Work task — Would you copy each line of the records that includes the word "slotPowerOff"?

Input material —
/-! ### Slots -/

/-- Power-on of a slot (R105): it enters POWERING once power is turned on, or while that waits for the hold-off; `cmd` says that a command
waits with it for its Command Completed (R360). -/
def Dev.slotPowerOn (s : Dev) (p : Nat) (cmd : Bool := false) : Dev :=
  let s0 := s.setSlot p { s.slot p with indOff := false, gateWait := false }
  if s0.integrated p then
    let n := p / 16
    let s1 := s0.spcOn n
    if s1.spcState n = 1 ∨ s1.spcState n = 2 then s1.toSlot p 2
    else if (s1.spc n).want then (s1.setSlot p { s1.slot p with gateWait := cmd }).toSlot p 2
    else s1
  else (s0.setSlot p { s0.slot p with pwrEn := true }).toSlot p 2

/-- A commanded power-off of a slot begins: PERST_N goes to 0 (R105). -/
def Dev.slotPowerOff (s : Dev) (p : Nat) : Dev :=
  let n := p / 16
  let s0 := if s.integrated p && (s.spc n).want then s.setSpc n { s.spc n with want := false } else s
  let x := s0.slot p
  if s.slotState p = 2 ∨ s.slotState p = 3 then
    (s0.setSlot p { x with perstN := false, pwrEn := false, valid := false, offAtLoad := true, gateWait := false }).toSlot p 4
  else
    let s1 := s0.setSlot p { x with gateWait := false }
    if s.slotState p = 4 then s1 else if s.integrated p then s1.spcOff n else s1.setSlot p { x with pwrEn := false, gateWait := false }

/-- Power Controller Control written (R99, R103, R105). A power-on command that comes in POWERING_OFF waits for its end (R360, R364). One that comes
while the slot is EMPTY is stored and turns nothing on, then or when a card comes (DESIGN CHOICE, log 132). -/
def Dev.powerWrite (s : Dev) (p : Nat) (on : Bool) : Dev :=
  let s0 := s.setCfBits (portFn p) slotCtlOff 0x400 (!on)
  let s1 := if on then s0 else s0.latchRelease p
  if s.slotState p = 5 then s1.slotEvent p 4
  else
    let s2 := if !on then s1.slotPowerOff p
      else match s.slotState p with
        | 1 => s1.slotPowerOn p true
        | 4 => s1.setSlot p { s1.slot p with gateWait := true }
        | _ => s1
    s2.setSlot p { s2.slot p with cmdWait := true }

/-- Power and Attention Indicator Control written (R99). -/
def Dev.indicatorWrite (s : Dev) (p : Nat) (power attn : Nat) : Dev :=
  let v := s.cf (portFn p) slotCtlOff &&& 0xFFFFFC3F
  let s1 := s.setCf (portFn p) slotCtlOff (v ||| BitVec.ofNat 32 (power * 256 + attn * 64))
  s1.setSlot p { s1.slot p with cmdWait := true, indOff := false }

/-- Power turned off at the SB_LOAD that latches PERST_N at 0 (R102, R105). -/
def Dev.slotCut (s : Dev) (p : Nat) : Dev :=
  let s1 := s.setSlot p { s.slot p with offAtLoad := false, pwrEn := false }
  if s1.integrated p then s1.spcOff (p / 16) else s1

/-- `HP_RETRY_TIME` as it acts. -/
def Dev.hpRetry (s : Dev) (p : Nat) : Nat := min (max (s.f F.SLOT_CFG_HP_RETRY_TIME p) 100) 2000

/-- COOLING entered by a surprise down (R102 steps 3 and 4). -/
def Dev.toCooling (s : Dev) (p : Nat) : Dev :=
  let s1 := ((s.toSlot p 5).setF F.SLOT_STATE_COOL_LEFT (s.hpRetry p) p).setF F.SLOT_STATE_PRESENCE_BOUNCE 0 p
  s1.setSlot p { s1.slot p with perstN := false, valid := false, offAtLoad := true, indOff := true, debounce := false
                                pwrEn := false, coolPresent := s.cfBit (portFn p) slotCtlOff 22 }

/-- A surprise down (R102), `mrl` saying that an MRL opening caused it. -/
def Dev.surpriseDown (s : Dev) (p : Nat) (mrl : Bool) : Dev :=
  let s1 := (s.setF F.PORT_STATUS_LTSSM 0 p).setB F.PORT_STATUS_DL_ACTIVE false p
  let s2 := (s1.newGen p .ur).slotEvent p 8
  let s3 := if mrl then s2.slotEvent p 2 else s2
  let s4 := s3.toCooling p
  if s.b F.SLOT_CFG_SURPRISE p then s4 else s4.aerU (portFn p) AER.surpriseDown

/-- A slot settles after COOLING or a power-off: EMPTY or PRESENT_OFF (R104, R105). -/
def Dev.slotRest (s : Dev) (p : Nat) : Dev := s.toSlot p (if (s.slot p).present then 1 else 0)

/-- The slot of port `p` is taken away: EMPTY, its power off. -/
def Dev.slotGone (s : Dev) (p : Nat) : Dev :=
  ((if s.integrated p then s.spcOff (p / 16) else s).setReg .slotState 0 p).setSlot p { latched := (s.slot p).latched }

/-! ### What a port needs to train -/

/-- The port that holds lane `m` of Row `r`. -/
def Dev.portOfLane (s : Dev) (r m : Nat) : Nat := 16 * r + (splitBlock (s.f F.ROW_SPLIT_TREE r) m).1

/-- The configured width of port `p`. -/
def Dev.portWidth (s : Dev) (p : Nat) : Nat := (splitBlock (s.f F.ROW_SPLIT_TREE (p / 16)) (p % 16)).2

/-- Row lanes of port `p`, as registers see them. -/
def Dev.lanesOf (s : Dev) (p : Nat) : List Nat := (List.range (s.portWidth p)).map (fun k => p % 16 + k)

/-- Every lane of port `p` lies in a PHY quad that is ready, and so is its Row's logic (R379). -/
def Dev.lanesReady (s : Dev) (p : Nat) : Bool :=
  s.b F.DOMAIN_STATE_READY (128 + p / 16)
    && (s.lanesOf p).all (fun m => s.b F.DOMAIN_STATE_READY (4 * (p / 16) + min (m / 4) 3))

/-- The LTSSM of port `p` may leave Detect: enabled, purged, held by nothing, its slot powered (R76, R105, R159, R347, R450), its
lanes powered (R379). -/
def Dev.mayTrain (s : Dev) (p : Nat) : Bool :=
  let l := s.link p
  s.b F.PORT_CTL_EN p && !l.purge && !l.disable && !l.hotReset && !l.dpc && (!s.hasSlot p || s.slotState p == 3)
    && s.lanesReady p && !s.safe (p / 16) && !s.rst.perstLow

/-- The LTSSM told to train, where it may. -/
def Dev.trainNow (s : Dev) (p : Nat) : Dev := if s.mayTrain p then s.emit (.link p .train) else s

/-! ### Signboard (R90-R97) -/

/-- The chain of half `h`. -/
def Dev.chain (s : Dev) (h : Nat) : ChainSt := s.chains.look {} h

/-- The chain of half `h` replaced. -/
def Dev.setChain (s : Dev) (h : Nat) (x : ChainSt) : Dev := { s with chains := s.chains.put {} h x }

/-- Rows covered by the chain. -/
def Dev.sbRows (s : Dev) (h : Nat) : Nat := min (s.f F.SB_CTL_LENGTH h) 16

/-- The chain of half `h` runs: enabled, not in its safe state, PERST_IN_N high (R387). -/
def Dev.sbRuns (s : Dev) (h : Nat) : Bool := s.b F.SB_CTL_EN h && !s.safe (32 + h) && !s.rst.perstLow

/-- The inputs of port `p`'s position are frozen or not read (R93, R338). -/
def Dev.sbFrozen (s : Dev) (p : Nat) : Bool := (s.chain (p / 256)).frozen || !s.sbRuns (p / 256)

/-- An indicator's bit: on, off, or the level that a 1.5 Hz wave has at this frame, which is a free value. -/
def indBit (ctl : Nat) (wave : Bool) : Bool := ctl == 1 || (ctl == 2 && wave)

/-- The output bits of port `p`'s chain position (R91, R94, R99). CLKREQ_N is pulled low while the slot has power and its link
is not in L1 (PRESUMED, log 14). -/
def Dev.sbOut (s : Dev) (p : Nat) (wave : Bool) : Byte :=
  if s.role p ≠ 0 then 0
  else if s.slotEn p then
    let x := s.slot p
    let powered := s.slotState p == 2 || s.slotState p == 3
    BitVec.ofNat 8 (b2n x.perstN + 2 * b2n x.pwrEn
      + 4 * b2n (!x.indOff && indBit (s.cfNum (portFn p) slotCtlOff 8 2) wave)
      + 8 * b2n (indBit (s.cfNum (portFn p) slotCtlOff 6 2) wave)
      + 16 * b2n (!powered || s.f F.PORT_STATUS_LTSSM p == 6))
  else if s.b F.PORT_CTL_EN p then 1 else 0

/-- Outputs latched by one chain position at SB_LOAD, and what the slot does at that SB_LOAD (R99, R102, R105). -/
def Dev.sbLatchOne (s : Dev) (p : Nat) (v : Byte) : Dev :=
  let x := s.slot p
  let s1 := s.setSlot p { x with latched := v, cmdOut := false }
  let s2 := if x.latched = v then s1 else s1.emit (.sbLatch (p / 256) (p % 256) v)
  if s.hasSlot p then
    let s3 := if x.offAtLoad && !v.getLsbD 0 then s2.slotCut p
      else if x.perstN && v.getLsbD 0 && s2.slotState p == 2 then (s2.toSlot p 3).trainNow p else s2
    s3.cmdDone p x.cmdOut
  else s2

/-- The bits of a frame on SB_DOUT (R91): eight 0 bits, then from the last stage to the first, where stage 8j + b holds bit b of chain
position j. -/
def sbDoutBits (out : List Byte) : List Bool :=
  List.replicate 8 false ++ (out.flatMap (fun v => (List.range 8).map v.getLsbD)).reverse

/-- The byte that eight sampled stages hold, the lowest first; what was not sampled is 0. -/
def sbByte (din : List Bool) (j : Nat) : Byte :=
  BitVec.ofNat 8 (((List.range 8).map (fun b => if din.getD (8 * j + b) false then 2 ^ b else 0)).foldl (· + ·) 0)

/-- The reported power fault of a slot changes: a fault sets Power Fault Detected (R96, R100). -/
def Dev.pwrfltTaken (s : Dev) (p : Nat) (fault : Bool) : Dev :=
  let x := s.slot p
  if x.pwrflt = fault then s
  else
    let s1 := s.setSlot p { x with pwrflt := fault, pfRun := 0 }
    if fault then s1.slotEvent p 1 else s1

Task result —
def Dev.slotPowerOff (s : Dev) (p : Nat) : Dev :=
    let s2 := if !on then s1.slotPowerOff p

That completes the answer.